DATA →
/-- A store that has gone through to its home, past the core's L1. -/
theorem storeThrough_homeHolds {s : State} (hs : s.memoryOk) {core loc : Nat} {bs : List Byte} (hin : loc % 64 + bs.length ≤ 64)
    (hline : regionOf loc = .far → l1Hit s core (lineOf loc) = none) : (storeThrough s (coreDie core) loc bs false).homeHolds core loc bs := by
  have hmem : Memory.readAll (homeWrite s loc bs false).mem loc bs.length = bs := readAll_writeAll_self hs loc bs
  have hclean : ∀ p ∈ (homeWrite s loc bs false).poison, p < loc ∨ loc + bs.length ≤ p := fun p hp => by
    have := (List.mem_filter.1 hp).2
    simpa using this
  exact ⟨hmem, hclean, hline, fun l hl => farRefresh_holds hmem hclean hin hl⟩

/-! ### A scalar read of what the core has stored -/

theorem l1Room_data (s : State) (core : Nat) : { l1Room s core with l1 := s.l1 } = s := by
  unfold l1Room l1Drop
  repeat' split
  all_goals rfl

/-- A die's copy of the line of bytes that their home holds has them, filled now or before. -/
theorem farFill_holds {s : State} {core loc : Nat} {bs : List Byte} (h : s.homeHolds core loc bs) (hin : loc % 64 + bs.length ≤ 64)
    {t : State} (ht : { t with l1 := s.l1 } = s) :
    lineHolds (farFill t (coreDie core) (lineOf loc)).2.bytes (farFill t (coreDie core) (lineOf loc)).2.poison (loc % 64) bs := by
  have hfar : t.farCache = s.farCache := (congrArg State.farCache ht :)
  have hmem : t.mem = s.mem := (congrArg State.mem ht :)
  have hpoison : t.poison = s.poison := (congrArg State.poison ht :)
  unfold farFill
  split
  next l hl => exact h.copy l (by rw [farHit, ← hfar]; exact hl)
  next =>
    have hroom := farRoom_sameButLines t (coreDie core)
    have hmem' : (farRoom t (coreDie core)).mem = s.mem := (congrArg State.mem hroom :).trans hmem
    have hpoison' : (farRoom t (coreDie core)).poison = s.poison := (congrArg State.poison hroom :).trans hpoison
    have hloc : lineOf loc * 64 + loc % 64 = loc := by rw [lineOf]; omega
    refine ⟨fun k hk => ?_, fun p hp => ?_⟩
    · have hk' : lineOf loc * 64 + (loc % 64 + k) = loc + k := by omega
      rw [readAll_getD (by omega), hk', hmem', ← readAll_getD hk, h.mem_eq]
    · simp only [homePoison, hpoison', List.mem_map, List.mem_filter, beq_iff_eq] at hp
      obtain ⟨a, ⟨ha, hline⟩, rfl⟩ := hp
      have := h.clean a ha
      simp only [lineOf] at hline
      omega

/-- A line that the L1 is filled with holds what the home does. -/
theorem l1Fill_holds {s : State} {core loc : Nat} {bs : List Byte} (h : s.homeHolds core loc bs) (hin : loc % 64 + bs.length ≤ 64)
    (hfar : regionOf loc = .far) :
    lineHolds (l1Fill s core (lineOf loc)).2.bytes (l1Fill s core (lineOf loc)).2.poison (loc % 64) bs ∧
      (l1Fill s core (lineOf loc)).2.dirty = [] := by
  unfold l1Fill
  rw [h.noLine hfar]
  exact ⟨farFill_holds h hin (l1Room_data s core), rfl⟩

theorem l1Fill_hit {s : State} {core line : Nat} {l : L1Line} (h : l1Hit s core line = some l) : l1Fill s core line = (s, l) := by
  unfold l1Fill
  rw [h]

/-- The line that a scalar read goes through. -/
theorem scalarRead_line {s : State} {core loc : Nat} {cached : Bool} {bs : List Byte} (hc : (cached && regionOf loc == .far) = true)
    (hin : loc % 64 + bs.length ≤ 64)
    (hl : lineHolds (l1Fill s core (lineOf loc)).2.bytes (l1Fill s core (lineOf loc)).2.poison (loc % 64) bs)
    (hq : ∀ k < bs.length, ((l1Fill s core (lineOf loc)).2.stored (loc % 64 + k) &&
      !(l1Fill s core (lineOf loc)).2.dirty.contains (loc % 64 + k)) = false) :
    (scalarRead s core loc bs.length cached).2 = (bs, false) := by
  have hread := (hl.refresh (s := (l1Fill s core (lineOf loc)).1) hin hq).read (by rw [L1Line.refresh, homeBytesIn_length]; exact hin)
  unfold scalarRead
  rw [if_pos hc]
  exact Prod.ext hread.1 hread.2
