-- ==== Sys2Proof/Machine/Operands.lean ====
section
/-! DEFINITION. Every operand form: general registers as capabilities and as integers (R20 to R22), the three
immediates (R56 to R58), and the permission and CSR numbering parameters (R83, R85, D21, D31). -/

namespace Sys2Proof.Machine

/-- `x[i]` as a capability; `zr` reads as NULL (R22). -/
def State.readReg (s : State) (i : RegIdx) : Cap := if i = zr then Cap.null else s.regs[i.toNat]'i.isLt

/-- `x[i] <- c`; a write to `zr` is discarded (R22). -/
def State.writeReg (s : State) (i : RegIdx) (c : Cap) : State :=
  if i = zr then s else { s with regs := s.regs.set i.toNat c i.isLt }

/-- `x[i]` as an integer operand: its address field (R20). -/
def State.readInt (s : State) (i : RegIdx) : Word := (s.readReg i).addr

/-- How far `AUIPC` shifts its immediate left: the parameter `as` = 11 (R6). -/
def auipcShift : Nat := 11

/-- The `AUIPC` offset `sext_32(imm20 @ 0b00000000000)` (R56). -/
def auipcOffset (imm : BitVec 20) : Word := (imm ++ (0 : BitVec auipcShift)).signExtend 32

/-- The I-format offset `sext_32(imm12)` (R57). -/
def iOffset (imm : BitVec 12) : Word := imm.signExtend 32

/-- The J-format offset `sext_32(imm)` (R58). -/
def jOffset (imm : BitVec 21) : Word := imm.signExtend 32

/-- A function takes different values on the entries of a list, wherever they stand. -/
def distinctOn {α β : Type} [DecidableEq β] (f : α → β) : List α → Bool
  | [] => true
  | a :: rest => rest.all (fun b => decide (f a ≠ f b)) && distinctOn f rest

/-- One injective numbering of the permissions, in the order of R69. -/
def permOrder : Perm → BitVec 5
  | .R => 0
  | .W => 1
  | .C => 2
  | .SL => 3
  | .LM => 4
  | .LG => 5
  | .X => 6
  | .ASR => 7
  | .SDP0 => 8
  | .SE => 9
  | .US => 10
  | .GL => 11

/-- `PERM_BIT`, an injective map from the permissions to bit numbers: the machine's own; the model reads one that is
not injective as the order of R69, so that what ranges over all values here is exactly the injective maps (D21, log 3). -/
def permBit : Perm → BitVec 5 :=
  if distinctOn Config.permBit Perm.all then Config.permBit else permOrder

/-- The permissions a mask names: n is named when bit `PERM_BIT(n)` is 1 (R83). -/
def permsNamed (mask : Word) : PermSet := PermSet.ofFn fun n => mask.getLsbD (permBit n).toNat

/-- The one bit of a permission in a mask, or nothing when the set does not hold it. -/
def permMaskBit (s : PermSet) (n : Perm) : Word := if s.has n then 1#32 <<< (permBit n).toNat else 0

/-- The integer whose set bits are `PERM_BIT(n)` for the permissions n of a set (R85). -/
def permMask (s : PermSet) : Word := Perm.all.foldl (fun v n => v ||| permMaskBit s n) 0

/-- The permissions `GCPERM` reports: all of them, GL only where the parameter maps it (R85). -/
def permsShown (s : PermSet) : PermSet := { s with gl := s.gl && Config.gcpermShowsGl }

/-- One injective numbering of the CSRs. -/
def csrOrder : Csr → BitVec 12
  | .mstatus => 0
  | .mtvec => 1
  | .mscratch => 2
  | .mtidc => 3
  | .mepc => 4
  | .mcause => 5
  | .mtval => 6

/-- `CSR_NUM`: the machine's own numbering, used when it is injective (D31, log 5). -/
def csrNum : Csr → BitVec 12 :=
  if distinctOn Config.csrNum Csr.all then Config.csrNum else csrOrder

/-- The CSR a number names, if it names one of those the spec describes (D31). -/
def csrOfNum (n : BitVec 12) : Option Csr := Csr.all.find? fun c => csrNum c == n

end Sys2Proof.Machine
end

YOUR ASSIGNMENT → The stretch of entries above that starts with the line containing "(hline : regionOf" and goes on through the line containing "have hpoison' : (farRoom" is to be transcribed exactly, and no other line is to be transcribed.

ANSWER SPACE →
    (hline : regionOf loc = .far → l1Hit s core (lineOf loc) = none) : (storeThrough s (coreDie core) loc bs false).homeHolds core loc bs := by
  have hmem : Memory.readAll (homeWrite s loc bs false).mem loc bs.length = bs := readAll_writeAll_self hs loc bs
  have hclean : ∀ p ∈ (homeWrite s loc bs false).poison, p < loc ∨ loc + bs.length ≤ p := fun p hp => by
    have := (List.mem_filter.1 hp).2
    simpa using this
  exact ⟨hmem, hclean, hline, fun l hl => farRefresh_holds hmem hclean hin hl⟩

/-! ### A scalar read of what the core has stored -/

theorem l1Room_data (s : State) (core : Nat) : { l1Room s core with l1 := s.l1 } = s := by
  unfold l1Room l1Drop
  repeat' split
  all_goals rfl

/-- A die's copy of the line of bytes that their home holds has them, filled now or before. -/
theorem farFill_holds {s : State} {core loc : Nat} {bs : List Byte} (h : s.homeHolds core loc bs) (hin : loc % 64 + bs.length ≤ 64)
    {t : State} (ht : { t with l1 := s.l1 } = s) :
    lineHolds (farFill t (coreDie core) (lineOf loc)).2.bytes (farFill t (coreDie core) (lineOf loc)).2.poison (loc % 64) bs := by
  have hfar : t.farCache = s.farCache := (congrArg State.farCache ht :)
  have hmem : t.mem = s.mem := (congrArg State.mem ht :)
  have hpoison : t.poison = s.poison := (congrArg State.poison ht :)
  unfold farFill
  split
  next l hl => exact h.copy l (by rw [farHit, ← hfar]; exact hl)
  next =>
    have hroom := farRoom_sameButLines t (coreDie core)
    have hmem' : (farRoom t (coreDie core)).mem = s.mem := (congrArg State.mem hroom :).trans hmem
    have hpoison' : (farRoom t (coreDie core)).poison = s.poison := (congrArg State.poison hroom :).trans hpoison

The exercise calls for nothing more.